Know what really grinds my gears?
Hearing a favorite song become cannon fodder for commercials, bumps, and other corporate messaging.
Most people within the reach of the moving image have seen Intel’s ‘Multiply’ campaign. As the infectious bassline and glam jangles of New Young Pony Club’s ‘Ice Cream’ hit the screen, an androgynous female gyrates about in kaleidoscopic fashion. For more examples of songs bent over and tore up on TV, see Royksopp’s ‘Remind Me’ flirt with cavemen for GEICO, or Spank Rock’s ‘Bump’ blast during the beginning of an episode of last season’s Entrouage.
Hearing songs move from the personal to the public can be unnerving, but this ‘dismay’ is really self-loathing envy for well-timed creative direction.
The intersection of art and commerce, for all the dismay on the part of artists or the fans, is a very real, very necessary threshold. With or without relevant aesthetic quality, brands interact with society, and too often poor messaging or management leaves the intent far from the understanding of the consumer.
Companies choose a target demographic that is communicated to creative directors, who work with trend consultants that come up with a barrage of styles, shapes, and sounds that they can use to form new ‘directions’ for the brand to present itself. Assuming the band is making money and all the invested parties are presumably content with the final product, should I not tip my hat at the happy marriage as well? Should I not be happier that a company at least is choosing music I like?

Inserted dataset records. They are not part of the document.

-- ==== Sys2Proof/Machine/Regs.lean ====
section
/-! DEFINITION. The register maps of the spec: every register's home, its width and its fields (bits, access code, reset
value), written from the block maps and field tables of chapters 02 to 18 and from Tables 19-1 to 19-3. A field's
access code is that of Table 0-2. Homes are BAR0 offsets (chip) or offsets in a tile's CSR window (tile). -/
namespace Sys2Proof.Machine

/-- Access codes, Table 0-2. -/
inductive Acc where
  | ro | rw | w1c | wo | rws | stg | rsvd
  deriving DecidableEq, Repr

/-- A field of a register: bits [hi:lo], access code, reset value (a dash of the reset column is 0 here: log 11). -/
structure Fld where
  hi : Nat
  lo : Nat
  acc : Acc
  rst : Nat
  deriving DecidableEq, Repr

/-- A register's home: base offset, strides with counts for an array, 64 bits wide or 32, in a tile's window or not. -/
structure RegInfo where
  tile : Bool
  base : Nat
  dims : List (Nat × Nat)
  wide : Bool
  flds : List Fld
  deriving DecidableEq, Repr
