-- ==== Sys2Proof/Machine/State.lean ====
section
/-! DEFINITION. The state of the chip as plain data, the reasons a step can stop, and the state after reset. -/
namespace Sys2Proof.Machine

/-- A sparse map: keys strictly rising, no entry equal to the default of its map. -/
abbrev SMap (α : Type) := List (Nat × α)

/-- One active loop level of a thread, R82 R83, with the lines of code it holds (R81). The list of a thread holds the innermost level
first. -/
structure LoopRec where
  level : Nat
  act : Nat
  idx : Nat
  first : Nat
  last : Nat
  held : List (Nat × Bytes)
  deriving DecidableEq, Repr

/-- A queued engine command with the thread that pushed it and the fc of its push, R90. -/
structure QCmd where
  cmd : BitVec 128
  th : Nat
  pushed : Nat
  deriving DecidableEq, Repr

/-- Thread states with what each waits for, Table 4-2. -/
inductive ThrSt where
  | halted
  | run
  /-- GWAIT: destination, gauge, threshold, wall time of issue, the first fc that showed the condition with the gauge's word in that
  fc, the word of the GWAIT (R88, R89, R98). -/
  | wait (rd g thr since : Nat) (met : Option (Nat × W64)) (at_ : BitVec 15)
  /-- GAWAIT: channel, destination, fc of issue; `again` for a thread restored to its fire instant, whose GAWAIT is done (R94,
  R164, R169, R172). -/
  | gun (ch rd since : Nat) (again : Bool)
  /-- PAUSE until a fc (R102). -/
  | pause (till : Nat)
  /-- PUSH or SEND to a full queue (0 MXE, 1 VXE, 2 XFE, 3 send), since a fc (R91). -/
  | stall (q : Nat) (cmd : BitVec 128) (since : Nat)
  | fault
  deriving DecidableEq, Repr

/-- The state of a thread, Table 4-1. -/
structure Thread where
  s : SMap W64
  pc : BitVec 15
  lc : SMap W32
  loops : List LoopRec
  cmp : BitVec 4
  st : ThrSt
  fetch : List (Nat × Bytes)
  deriving DecidableEq, Repr

/-- An armed flip of the pace thread, R95: the loop level of M = 1, the target, the flip line once read, the fc its read asks for a
slot in, and the fc in which that level exited by its count. -/
structure Flip where
  level : Option Nat
  target : BitVec 15
  line : Option Bytes
  req : Nat
  due : Option Nat
  deriving DecidableEq, Repr

/-- A change that lands on a gauge in this fc, R86. -/
inductive GChange where
  | csr (g : Nat) (v : W64)
  | set (g : Nat) (v : W32)
  | add (g : Nat) (v : Nat) (e : Bool)
  deriving DecidableEq, Repr

/-- A slot taken in this fc: bank 0 to 63, or of the accumulator 64 + quarter (write port) or 68 + quarter (read port), with the line, the
unit code (which is the priority of a scheduled requester) and whether it is an instruction fetch (R26, R28, R29, R38, R81). -/
structure Claim where
  bank : Nat
  line : Nat
  unit : Nat
  fetch : Bool
  deriving DecidableEq, Repr

/-- An arm record, R93. -/
structure Arm where
  gauge : Nat
  thr : Nat
  offer : Option (BitVec 16)
  spent : Bool
  fc : Nat
  deriving DecidableEq, Repr

/-- A fire record, R164. -/
structure Fire where
  n : Nat
  verdict : BitVec 16
  taken : Bool
  deriving DecidableEq, Repr

/-- A segment checkpoint, R167: the channel and fire instant of the segment, the pace thread, the rollback rings' pointers. -/
structure Ckpt where
  ch : Nat
  n : Nat
  pace : Thread
  rings : List (Nat × W64)
  deriving DecidableEq, Repr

The point of all this is that in this haze of genre overlap and freelance everything, a certain amount of ‘letting go’ is necessary. At the risk of repeating the premise of every post ever made on this blog, you, or your company, or your friend, or some idea you stole from someone else, may be the hotness, and that is a bona fide edge in the market, but not for long. Be prepared to let it go, because with so much ‘everyware’-ness, your favorite song/smell/design is bound to be picked up with the quickness. Beyond being prepared for it. Be OK with it.
I suppose so-called ‘trend-seeking’ professionals can separate their own likes with that of the general marketplace, but I still sigh and get teary-eyed when I see my baby, no matter how poppy the material, blow up.
I’m just surprised no one from Intel or anywhere down the line used that one song by Jamie Lidell with the coincidentally similar lyrics…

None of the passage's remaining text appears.